You can spend a lot of time thinking about all the possible technologies that could possibly be better tomorrow, but if you don’t start today, you’re rapidly losing what you could learn.
— Matthew Tate, Allstate
“You can start with something like an RPA tool, and you can say let’s take a screen recording, and let’s see what you’re doing, and let’s let the bot do it,” he said. “Then they start to get the basic concepts of what it’s like to let robotic automation… start to take the reins of the most mundane activities.”
The panelists agreed this approach was superior to trying to architect an entire AI ecosystem from scratch and then thrusting it onto one’s workforce.

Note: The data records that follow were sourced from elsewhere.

-- ==== Sys2Proof/Laws/CanonBlocks.lean ====
section
/-! SUPPORT. The canonical form of the sparse stores is kept by every operation: time, metering, Hatband, Lining, pair, Gauntlet, update and self-calibration. One lemma for
each operation, named after it. -/

namespace Sys2Proof.Machine
open Sys2Proof

theorem servoFree_canon {x0 : State} (h : Canonical x0) : Canonical (servoFree x0) := by
  unfold servoFree
  repeat' with_reducible first
      | assumption
      | apply raise_canon | apply canon_if
      | simp -zeta only [canon_mk, canon_fold]

theorem clockTick_canon {x0 : State} (h : Canonical x0) : Canonical (clockTick x0) := by
  unfold clockTick
  repeat' with_reducible first
      | assumption
      | apply servoFree_canon | apply raise_canon | apply post_canon | apply canon_if | apply canon_if1
      | simp -zeta only [canon_mk, canon_fold]
      | ((first | intro x | (lift_lets -underBinder; intro x)); first
        | refine canon_cut (x := x) ?_ ?_ <;> [subst x; (intro _; clear_value x)]
        | refine canon_cut1 (x := x) ?_ ?_ <;> [subst x; (intro _; clear_value x)]
        | clear_value x)
      | split

theorem slewEnd_canon {x0 : State} (h : Canonical x0) : Canonical (slewEnd x0) := by
  unfold slewEnd
  repeat' with_reducible first
      | assumption
      | apply clockTick_canon | apply canon_if
      | split

theorem clkOp_canon {x0 : State} (h : Canonical x0) (x1 : ClkOp) : Canonical (clkOp x0 x1) := by
  unfold clkOp
  repeat' with_reducible first
      | assumption
      | simp -zeta only [canon_mk, canon_fold]

theorem secondsSync_canon {x0 : State} (h : Canonical x0) : Canonical (secondsSync x0) := by
  unfold secondsSync
  repeat' with_reducible first
      | assumption
      | apply canon_if
      | simp -zeta only [canon_mk, canon_fold]

theorem setPport_canon {x0 : State} (h : Canonical x0) (x1 : Nat) (x2 : PtpPort) : Canonical (State.setPport x0 x1 x2) := by
  unfold State.setPport
  repeat' with_reducible first
      | assumption
      | simp -zeta only [canon_mk, canon_fold]

theorem availNote_canon {x0 : State} (h : Canonical x0) : Canonical (availNote x0) := by
  unfold availNote
  repeat' with_reducible first
      | assumption
      | apply canon_if | refine canon_foldl (fun _ _ _ => ?_) ?_
      | simp -zeta only [canon_mk, canon_fold]
      | ((first | intro x | (lift_lets -underBinder; intro x)); first
        | refine canon_cut (x := x) ?_ ?_ <;> [subst x; (intro _; clear_value x)]
        | refine canon_cut1 (x := x) ?_ ?_ <;> [subst x; (intro _; clear_value x)]
        | clear_value x)

theorem useSource_canon {x0 : State} (h : Canonical x0) (x1 : Nat) : Canonical (useSource x0 x1) := by
  unfold useSource
  repeat' with_reducible first
      | assumption
      | apply raise_canon | apply canon_if
      | simp -zeta only [canon_mk, canon_fold]

theorem takeSource_canon {x0 : State} (h : Canonical x0) : Canonical (takeSource x0) := by
  unfold takeSource
  repeat' with_reducible first
      | assumption
      | apply useSource_canon | apply canon_if
      | split

theorem availTouch_canon {x0 : State} (h : Canonical x0) : Canonical (availTouch x0) := by
  unfold availTouch
  repeat' with_reducible first
      | assumption
      | apply takeSource_canon | apply availNote_canon

theorem setValid_canon {x0 : State} (h : Canonical x0) : Canonical (setValid x0) := by
  unfold setValid
  repeat' with_reducible first
      | assumption
      | apply raise_canon | apply startDomain_canon | apply availTouch_canon | apply canon_if
      | refine canon_foldl (fun _ _ _ => ?_) ?_
      | simp -zeta only [canon_mk, canon_fold]

theorem sourceChange_canon {x0 : State} (h : Canonical x0) : Canonical (sourceChange x0) := by
  unfold sourceChange
  repeat' with_reducible first
      | assumption
      | apply takeSource_canon | apply useSource_canon | apply canon_if
      | split

theorem sourceLoss_canon {x0 : State} (h : Canonical x0) : Canonical (sourceLoss x0).1 := by
  unfold sourceLoss
  repeat' with_reducible first
      | assumption
      | apply takeSource_canon | apply raise_canon | apply canon_if | apply canon_if1
      | simp -zeta only [canon_mk, canon_fold]

theorem holdExpired_canon {x0 : State} (h : Canonical x0) : Canonical (holdExpired x0) := by
  unfold holdExpired
  repeat' with_reducible first
      | assumption
      | apply raise_canon | apply canon_if
      | simp -zeta only [canon_mk, canon_fold]

theorem bigOffset_canon {x0 : State} (h : Canonical x0) (x1 : Int) : Canonical (bigOffset x0 x1) := by
  unfold bigOffset
  repeat' with_reducible first
      | assumption
      | apply raise_canon | apply canon_if

theorem servoState_canon {x0 : State} (h : Canonical x0) (x1 : Nat) (x2 : Nat) : Canonical (servoState x0 x1 x2) := by
  unfold servoState
  repeat' with_reducible first
      | assumption
      | apply setValid_canon | apply raise_canon | apply canon_if
      | simp -zeta only [canon_mk, canon_fold]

“When we were first on this journey three years ago, we wanted to spend a lot of time planning and thinking about where we were going to go with this technology,” said Tate. “We knew it was something that we felt like was disruptive and that we should start doing. You know, you can spend a lot of time thinking about all the possible technologies that could possibly be better tomorrow, but if you don’t start today, you’re rapidly losing what you could learn, and the idea of reskilling those employees. If you never start, you never know what skills they’re really going to need. So you’re doing a disservice to your organization by waiting.”
“Rather than trying to architect the entire thing beginning to end, step into it, prototype it, fail fast, and keep trying,” said Eisenstein. “And then when [your employees] are hitting their heads against the wall on something, be like okay, here’s a way we can solve it with a level of orchestration.”
Dawn Damico, VP of Digital Workforce and Platform Solutions at Fannie Mae, was in full agreement.
“For employees, we’re training them in Lean techniques [and] Agile, and we’re using that to promote this culture and mindset of continuous improvement and end-to-end process management, and leveraging visual management,” Damico said. “For an operations person, deep subject matter expertise used to trump everything else, and it doesn’t anymore. So now, we want employees who have a breadth of experience and who have that mindset of continuous improvement and who can see end-to-end.”